Organisers: Sophie Andreetta (University of Liège) and Flávio Eiró (University of Groningen)

Deadline for abstracts: May 1, 2023

 

Call for presentations

Anthropologists of the state have highlighted citizens and noncitizens’ complex and multifaceted representations of the State, and their relationships shaped by these imaginations. Recent studies of bureaucracies ‘at work’ contend that the state can be experienced (often simultaneously) as a provider of goods and a punitive force, warm and cold, intimate and to be feared (Koster 2014). In West Africa, public institutions – including the courts – are largely perceived as corrupt and/or inefficient (Blundo & Le Meur 2009), but they are still regularly mobilised by citizens hoping to benefit from the symbolic authority conveyed by the State (Andreetta 2020). Migrants experience the symbolic, and sometimes, physical violence of the State from the moment that they cross European borders (Alpes 2017; Bosworth 2016; Spire 2008), but they still expect asylum and immigration bureaucracies to fairly assess their claims (Schwenken 2013; Andreetta 2022). Recipients of anti-poverty in Brazil understand bureaucratic complexity and frontline workers erratic decision-making as a source of bureaucratic insecurity that threatens their survival, prompting immediate strategies to counter avoid falling on the wrong side of these bureaucrats (Eiró 2019). Frustrated promises made ‘by the state’ can result in deep mistrust towards it, as residents see such actions as betrayals (Koster 2019; Salmi 2019). Public servants can simultaneously be critical of the State and their own working conditions; using public office and resources to serve their own interest, and at the same time trying to uphold certain values of standards associated with the public good (Bear & Mathur 2015; Lambert 2022). In highly politicised contexts, the rule of law, humanitarian principles and democratic values are amongst the standards that public servants are trying to stay loyal to (Andreetta 2022; Saglam 2022; Kolloch 2022; Verheul 2013). Despite numerous occasions of frustration and despondency, the state continues to generate, among many, feelings of hope, as the only one who can eventually respond to certain needs and aspirations (Jansen 2012).

 

Building on these works, this workshop aims to further explore how trust in the state and its institutions is constructed, enacted or contested. To do that, we connect and combine three entry points through which state-citizen interactions have been considered so far: politics, bureaucracies, and the law.

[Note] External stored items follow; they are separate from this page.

/-- The boundary with neither `*RESET` nor `*WARN`: the mode decides (60 R612 to R615). -/
theorem boundary_mode {s : State} (hr : s.nextPins.reset = false) (hw : s.warnPending = false)
    (hw2 : s.nextPins.warn = true → s.pins.warn = true) :
    s.boundary =
      if cntlJump s.pins.cntl s.nextPins.cntl && s.mode != .reset && s.mode != .starting then .ended (.fault .cntlTransition)
      else s.samplePins.modeStep s.pins.cntl := by
  have hp : s.samplePins.warnPending = false := by
    show ((s.warnPending || (s.nextPins.warn && !s.pins.warn)) && !s.nextPins.reset) = false
    rw [hr, hw]
    cases hn : s.nextPins.warn with
    | false => rfl
    | true => rw [hw2 hn]; rfl
  unfold State.boundary
  show (if s.nextPins.reset = true then _ else _) = _
  rw [hr, if_neg (by decide), hp, if_neg (by decide)]
  rfl

/-- What the taking of `*WARN` keeps, and where it goes (60 R580). -/
theorem takeWarn_kept (s : State) :
    s.takeWarn.gpr = s.gpr ∧ s.takeWarn.gr1 = s.gr1 ∧ s.takeWarn.idm = s.idm ∧ s.takeWarn.rom = s.rom ∧
      s.takeWarn.cha = s.cha ∧ s.takeWarn.chd = s.chd ∧ s.takeWarn.chc = s.chc ∧ s.takeWarn.mode = .starting ∧
      s.takeWarn.pc = 4#30 ∧ s.takeWarn.npc = 5#30 ∧ s.takeWarn.pc1 = s.pc1View := by
  have habs : ∃ e, s.capturePcs.abandon = { s.capturePcs with inflight := none, env := e } := by
    unfold State.abandon
    cases h : s.capturePcs.inflight with
    | none =>
      refine ⟨s.capturePcs.env, ?_⟩
      generalize s.capturePcs = u at h
      cases u
      simp only at h
      subst h
      rfl
    | some d => exact ⟨_, rfl⟩
  obtain ⟨e, he⟩ := habs
  unfold State.takeWarn
  simp only [he]
  refine ⟨?_, ?_, ?_, ?_, ?_, ?_, ?_, ?_, ?_, ?_, ?_⟩ <;>
    first
    | rfl
    | simp [State.turnHere, State.settleEffects, State.capturePcs]

/-- A boundary at which nothing is asked for: execution goes on (60 R545). -/
theorem quiet_boundary {s : State} (h : s.Quiet) : s.boundary = .run s.samplePins := by
  obtain ⟨h1, h2, ⟨h3, h3'⟩, ⟨h4, h4'⟩, h5⟩ := h
  have hj : cntlJump s.pins.cntl s.nextPins.cntl = false := by
    rw [h4]
    revert h4'
    cases s.pins.cntl <;> intro h <;> first | rfl | exact absurd rfl h
  rw [boundary_mode h2 h3 h3', hj]
  simp only [Bool.false_and, Bool.false_eq_true, if_false]
  unfold State.modeStep
  rw [show s.samplePins.mode = .executing from h1, show s.samplePins.pins.cntl = .normal from h4]

/-- A step at a quiet boundary (60 R545). -/
theorem step_quiet {s : State} (h : s.Quiet) : step s =
    match s.samplePins.prepare with
    | .ended r => r
    | .instr w s2 => runWord w s2 := by
  unfold step
  rw [quiet_boundary h]
  have hm : (s.samplePins.mode == Mode.step) = false := by
    rw [show s.samplePins.mode = .executing from h.mode]; rfl
  simp only [hm]
  cases s.samplePins.prepare <;> rfl

/-- What follows a quiet boundary (60 R545). -/
theorem prepare_eq (s : State) : s.samplePins.prepare =
  match s.atBoundary.asyncEvent with
  | some (prio, vn) => .ended (s.atBoundary.takeAsync prio vn)
  | none =>
    if s.atBoundary.cps.getLsbD cpsWM then .ended (.next s.atBoundary)
    else if s.atBoundary.irValid then .instr s.atBoundary.ir { s.atBoundary with testing := true }
    else
      match s.atBoundary.fetch with
      | .trap vn s2 => .ended (s2.raiseCurr vn)
      | .held s2 => .ended (.next s2.hold)
      | .word w s2 => .instr w s2 := rfl

/-- The state at a boundary with nothing in flight. -/
theorem atBoundary_quiet (s : State) (hi : s.inflight = none) : s.atBoundary =
    { s with
      clock := s.clock + 1
      pins := s.nextPins
      warnPending := (s.warnPending || (s.nextPins.warn && !s.pins.warn)) && !s.nextPins.reset
      tmc := s.atBoundary.tmc
      tmr := s.atBoundary.tmr
      env := s.atBoundary.env } := by
  unfold State.atBoundary State.accessTick
  have : s.samplePins.stepCycles.inflight = none := hi
  simp only [this]
  rfl

/-- What a boundary of the access in flight leaves alone. -/
theorem accessTick_same (s : State) : s.accessTick.irValid = s.irValid ∧ s.accessTick.pc = s.pc ∧ s.accessTick.npc = s.npc ∧
    s.accessTick.ppc = s.ppc ∧ s.accessTick.mode = s.mode ∧ s.accessTick.cps = s.cps ∧
    s.accessTick.env.fetches = s.env.fetches ∧ s.accessTick.pins = s.pins ∧ s.accessTick.tmc = s.tmc ∧
    s.accessTick.tmr = s.tmr ∧ s.accessTick.testing = s.testing := by
  unfold State.accessTick
  split
  · exact ⟨rfl, rfl, rfl, rfl, rfl, rfl, rfl, rfl, rfl, rfl, rfl⟩
  · split
    · unfold State.settle State.drain
      split
      · simp
      · split
        · simp
        · simp
    · exact ⟨rfl, rfl, rfl, rfl, rfl, rfl, rfl, rfl, rfl, rfl, rfl⟩

/-- What a boundary leaves alone, and the Timer after it (60 R605). -/
theorem atBoundary_same (s : State) : s.atBoundary.irValid = s.irValid ∧ s.atBoundary.pc = s.pc ∧ s.atBoundary.npc = s.npc ∧
    s.atBoundary.ppc = s.ppc ∧ s.atBoundary.mode = s.mode ∧ s.atBoundary.cps = s.cps ∧
    s.atBoundary.env.fetches = s.env.fetches ∧ s.atBoundary.pins = s.nextPins ∧
    (s.atBoundary.tmc, s.atBoundary.tmr) = timerCycles (1 + s.env.cycles.headD 0) s.tmc s.tmr := by
  obtain ⟨a, b, c, d, e, f, g, h, i, j, k⟩ := accessTick_same s.samplePins.stepCycles
  unfold State.atBoundary
  exact ⟨a, b, c, d, e, f, g, h, by rw [i, j]; rfl⟩

/-- An interrupt is asserted and enabled. -/
theorem interrupt_iff (s : State) (i : Nat) : (s.pins.intr.getLsbD i && s.intrEnabled i) = true ↔
    (s.cps.getLsbD 0 = false ∧ s.cps.getLsbD 1 = false ∧ i ≤ s.cps.toNat / 4 % 4 ∧ s.pins.intr.getLsbD i = true) := by
  rw [Bool.and_eq_true, intrEnabled_iff]
  tauto

/-- The event that is taken is the pending one of the highest priority (60 R532). -/
theorem asyncEvent_cases (s : State) :
    (s.asyncEvent = none ∧ ∀ p, ¬s.Pending p) ∨
      ∃ p, 4 ≤ p ∧ p ≤ 12 ∧ s.asyncEvent = some (p, s.eventVector p) ∧ s.Pending p ∧ ∀ q, 4 ≤ q → q < p → ¬s.Pending q := by
  cases hd : s.derr with
  | some v =>
    refine .inr ⟨4, by omega, by omega, ?_, .inl (by rw [hd]; simp), fun q h1 h2 => by omega⟩
    unfold State.asyncEvent
    simp [State.eventVector, hd]
  | none =>
    have h4 : s.Pending 4 ↔ (s.chc.getLsbD chcTF && !s.fz) = true := by
      simp only [State.Pending, hd, State.fz, chcTF, cpsFZ]
      simp [-BitVec.getLsbD_eq_getElem]
    have v4 : s.eventVector 4 = if s.chc.getLsbD chcCE then 4#8 else 7#8 := by
      simp only [State.eventVector, hd]
      rfl
    have h7 : s.Pending 7 ↔ (s.pins.intr.getLsbD 0 && s.intrEnabled 0) = true := (interrupt_iff s 0).symm
    have h8 : s.Pending 8 ↔ (s.pins.intr.getLsbD 1 && s.intrEnabled 1) = true := (interrupt_iff s 1).symm
    have h9 : s.Pending 9 ↔ (s.pins.intr.getLsbD 2 && s.intrEnabled 2) = true := (interrupt_iff s 2).symm
    have h10 : s.Pending 10 ↔ (s.pins.intr.getLsbD 3 && s.intrEnabled 3) = true := (interrupt_iff s 3).symm
    have hall : ∀ p, s.Pending p → 4 ≤ p ∧ p ≤ 12 := by
      intro p hp
      unfold State.Pending at hp
      split at hp <;> first | omega | exact hp.elim
    unfold State.asyncEvent
    rw [hd]
    simp only
    split
    · next n4 => exact .inr ⟨4, by omega, by omega, by rw [v4], h4.mpr n4, fun q h1 h2 => by omega⟩
    · next n4 =>
      have g4 : ¬s.Pending 4 := fun h => n4 (h4.mp h)
      split
      · next h0 =>
        have h0 : s.cps.getLsbD 0 = true := h0
        refine .inl ⟨rfl, fun p hp => ?_⟩
        obtain ⟨a, b⟩ := hall p hp
        have hx : p = 4 ∨ s.cps.getLsbD 0 = false := by
          interval_cases p
          · exact .inl rfl
          all_goals exact .inr hp.1
        rcases hx with rfl | hx
        · exact g4 hp
        · rw [h0] at hx
          cases hx
      · next h0 =>
        have h0 : s.cps.getLsbD 0 = false := by
          have h1 : ¬s.cps.getLsbD 0 = true := h0
          simpa [-BitVec.getLsbD_eq_getElem] using h1
        have h5 : s.Pending 5 ↔ s.pins.trap0 = true := ⟨fun h => h.2, fun h => ⟨h0, h⟩⟩
        have h6 : s.Pending 6 ↔ s.pins.trap1 = true := ⟨fun h => h.2, fun h => ⟨h0, h⟩⟩
        have h11 : s.Pending 11 ↔ (s.tmr.getLsbD tmrIE && s.tmr.getLsbD tmrIN) = true := by
          rw [Bool.and_eq_true]
          exact ⟨fun h => h.2, fun h => ⟨h0, h⟩⟩
        have h12 : s.Pending 12 ↔ s.cps.getLsbD cpsTP = true := ⟨fun h => h.2, fun h => ⟨h0, h⟩⟩
        have last : ∀ p, 4 ≤ p → p ≤ 12 → s.Pending p → (∀ q, 4 ≤ q → q < p → ¬s.Pending q) →
            (some (p, s.eventVector p) = none ∧ ∀ p, ¬s.Pending p) ∨
              ∃ p', 4 ≤ p' ∧ p' ≤ 12 ∧ some (p, s.eventVector p) = some (p', s.eventVector p') ∧ s.Pending p' ∧
                ∀ q, 4 ≤ q → q < p' → ¬s.Pending q := fun p h1 h2 h3 h4 => .inr ⟨p, h1, h2, rfl, h3, h4⟩
        by_cases g5 : s.Pending 5
        · rw [if_pos (h5.mp g5)]
          exact last 5 (by omega) (by omega) g5 fun q a b => by interval_cases q; exact g4
        rw [if_neg (mt h5.mpr g5)]
        by_cases g6 : s.Pending 6
        · rw [if_pos (h6.mp g6)]
          exact last 6 (by omega) (by omega) g6 fun q a b => by interval_cases q <;> assumption
        rw [if_neg (mt h6.mpr g6)]
        by_cases g7 : s.Pending 7
        · rw [if_pos (h7.mp g7)]
          exact last 7 (by omega) (by omega) g7 fun q a b => by interval_cases q <;> assumption
        rw [if_neg (mt h7.mpr g7)]
        by_cases g8 : s.Pending 8
        · rw [if_pos (h8.mp g8)]
          exact last 8 (by omega) (by omega) g8 fun q a b => by interval_cases q <;> assumption
        rw [if_neg (mt h8.mpr g8)]
        by_cases g9 : s.Pending 9
        · rw [if_pos (h9.mp g9)]
          exact last 9 (by omega) (by omega) g9 fun q a b => by interval_cases q <;> assumption
        rw [if_neg (mt h9.mpr g9)]
        by_cases g10 : s.Pending 10
        · rw [if_pos (h10.mp g10)]
          exact last 10 (by omega) (by omega) g10 fun q a b => by interval_cases q <;> assumption
        rw [if_neg (mt h10.mpr g10)]
        by_cases g11 : s.Pending 11
        · rw [if_pos (h11.mp g11)]
          exact last 11 (by omega) (by omega) g11 fun q a b => by interval_cases q <;> assumption
        rw [if_neg (mt h11.mpr g11)]
        by_cases g12 : s.Pending 12
        · rw [if_pos (h12.mp g12)]
          exact last 12 (by omega) (by omega) g12 fun q a b => by interval_cases q <;> assumption
        rw [if_neg (mt h12.mpr g12)]
        refine .inl ⟨rfl, fun p hp => ?_⟩
        obtain ⟨a, b⟩ := hall p hp
        interval_cases p <;> contradiction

Studies of law, bureaucracies and politics have indeed often been conducted within separate fields. Bureaucracies were considered apolitical and belonged to the study of the state and public policies rather than legal implementation. Judicial activity, on the other hand, has mainly been examined by socio-legal scholars and considered to have little impact on policy changes and administrative practices. Recently, scholars in social and political sciences have insisted on the growing intertwining of law, bureaucracies and politics at various scales and in different contexts. Some have shown how political alignment can affect bureaucratic performance (Fiva et al. 2021; Carpenter and Gong 2016). When civil servants support the government in power, they are more likely to enjoy their jobs (Piotrowska 2022), to invest extra effort (Gouthier & Rhein 2011), and to be proud of their work (Esteve & Schuster 2019). In research on frontline work, politics has appeared through the question of how public agents navigate competing demands from factions of the state or society (Blundo 2014; Hamani 2014). Finally, professionals responsible for implementing public policies experience transformations in the political landscape first-hand and are deeply affected by political realignments, especially when there is little political consensus over the direction of policy (Andreetta & Kolloch 2022; Eiró 2022). At the same time, political scientists have referred to the increased mobilisation of high courts in the political game as the medicalisation of politics (Hirshl 2008). At a global scale, constitutional courts have been pushing for laws and policy reforms to be amended, using fundamental rights principles as arguments (Stroh & Heyl 2013). Building on more ethnographic approaches, social scientists have analysed the various ways in which political pressure or injunctions ‘from above’ could affect the judiciary’s daily work (Gallez & Rubbers 2015; Verheul 2013).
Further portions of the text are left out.